I tend to graze throughout the day on smaller meals, but on days where I'm busy all I get in is a couple small meals throughout the day and then a larger dinner. In terms of weight loss, it doesn't matter when you eat or how much you're taking in at each meal - all that matters is that you are eating at a deficit.
My final advice would be not to put too much stock into the scale. I know it's hard, because seeing those numbers go down is so exciting, and seeing them stay in place or jump back up can discourage you. Don't let it. Your weight fluctuates quite a bit from day to day and is one of the worst indicators of your success, at least in a small term window. Take your measurements. You will see a difference in inches before you see a ton of movement on the scale. You will begin to see differences in how your clothes fit and a huge jump in your energy level. Do not let the number on the scale discourage you - it does not define your progress.
Good luck and if you need support, feel free to add me.0 -
Didnt expect all the replys that fast hehe but thank you
I can understand that Cmandy, I can believe it happening a lot. That is one of my vices at the moment is sodium intake. Its always on the high end right now.
Starting monday im going to try and eat half my exc calories back to see what happens primmy. It does make me feel better about the meal timming since i like to eat more at dinner (not indulging of course or going over calories).

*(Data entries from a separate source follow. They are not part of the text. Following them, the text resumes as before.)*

-- ==== Sys2Proof/Machine/Load.lean ====
section
/-! DEFINITION. The start of the module: the end of Fill, the boot selection, Load with its records, patches and state
sets, and the restarts of an update (R61 to R65, R301, R493 to R508, R518 to R525, R536, R537). -/

namespace Sys2Proof.Machine

/-! ### The end of Fill (R61, R363, R519, R536, R537) -/

/-- FILL_FAILED (R61): the Safe latch with cause 0x01, every string open, Safe without a runtime. -/
def State.fillFailed (s : State) : State :=
  let s1 := allStr.foldl (fun u k => (u.modPst k (fun x => { x with trip := true })).startOpening k) (s.enterSafe 0x01 0)
  { s1 with mode.mode := .safe, mode.safeCause := s1.jnl.safeLatch, mode.entryFrame := s1.now, mode.noRuntime := true }

/-- The pulse counters are set at the end of Fill (R271); through a restart of the runtime side the ports keep running
(R63). -/
def State.pseqSet (s : State) : State :=
  if s.sys.resetCause = 0x04 then s
  else { s with power.port := tmodAll s.power.port allStr (fun _ q =>
      { q with pseq := (s.now * 1000 + s.time.pulse) % 256 }) }

/-- Fill is complete (R519, R536): the boot selection; Load begins unless no bank can start, or the `SLOT_ID` pins name no
slot (R590). -/
def State.fillDone (s : State) (f : BootFind) : State :=
  let s1 := s.pseqSet.junctionFill
  { s1 with upd := if s1.sys.slotOk then s1.upd.boot f else { s1.upd with bootHold := true }, mode.mode := .load, mode.entryFrame := s1.now }

/-- FILL_COMPLETE (R536, R537, R61). `bad` are the blocks whose read-back failed: each takes a remap entry; with none
free, Fill fails. -/
def execFillComplete (p : Pulse) (bad : List (MemRegion × Nat)) (f : BootFind) (s : State) :
    Host.Outcome State Fault Refusal :=
  let s0 := s.atP p.val
  ok (if s0.mode.mode = .fill then
      let s1 := bad.foldl (fun u b => u.hardFault b.1 b.2) s0
      if bad.all (fun b => s1.mem.isRemapped b.1 b.2) then s1.fillDone f else s1.fillFailed
    else s0)

/-- FILL_TIMEOUT (R61): Fill has not completed 0.6 s after reset. -/
def execFillTimeout (p : Pulse) (s : State) : Host.Outcome State Fault Refusal :=
  let s0 := s.atP p.val
  ok (if s0.mode.mode = .fill then s0.fillFailed else s0)

/-! ### Taking records (R491, R492, R495, R496) -/

/-- Record types that a chapter defines. -/
def knownTypes : List Nat :=
  [0x0101, 0x0102, 0x0201, 0x0301, 0x0401, 0x0501, 0x0601] ++ upFrom 0x0701 8 ++ upFrom 0x0801 3 ++ [0x0901] ++
    upFrom 0x0A01 3 ++ upFrom 0x0B01 4 ++ upFrom 0x0C01 2 ++ [0x0D01, 0x0E01, 0x0F01, 0x0F02, 0x1001, 0x1101, 0x1301,
    0x1401, 0x1501, 0x1502, 0x1601]

/-- The record's body can be read: its version is known and its length could be converted. -/
def CfgRec.readable (r : CfgRec) : Bool := decide (r.ver = 1) && !r.bad

/-- Parse the record of a type: absent, or present and then valid or not. -/
def recOf {α : Type} (l : List CfgRec) (type : Nat) (parse : Bytes → Option α) : Option (Option α) :=
  (findRec l type).map (fun r => if r.readable then parse r.body else none)

/-- Take a record: absent it changes nothing, valid it is put in force, invalid its chapter's treatment applies. -/
def State.takeRec {α : Type} (s : State) (l : List CfgRec) (type : Nat) (parse : Bytes → Option α)
    (put : State → α → State) (invalid : State → State) : State :=
  match recOf l type parse with
  | none => s
  | some (some v) => put s v
  | some none => invalid s

/-- `CFG_RECORD` for a record (Table 17-14). -/
def State.recEvents (s : State) (r : CfgRec) : State :=
  let e (u : State) (c : Nat) : State := u.ev 0x1202 (le 2 r.type ++ le 1 c)
  if r.type ∉ knownTypes then e s 1
  else
    let s1 := if r.ver = 1 then s else e s 2
    let s2 := if r.migrated then e s1 3 else s1
    if r.bad then e s2 4 else s2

Thank you for the welcome questionthean I know its incredibly difficult not to trust the scale and even how hard it is to see the numbers go back up.....i know its more of a mind game but its still nice to see those numbers drop. I definately have a boost in energy level and im feeling better everyday with every workout. My clothes are getting slightly baggy but not enough yet to notice a real difference. Then again ive been at it for only 3 weeks.
This will be my third time doing this. about 5-6 years ago i was 180 and stopped. I balloned up to 260 in about 3 months. Went down to 200lbs and then sky rocketed back up to 280lbs...i just want to make sure im doing everything possible that is positive and right.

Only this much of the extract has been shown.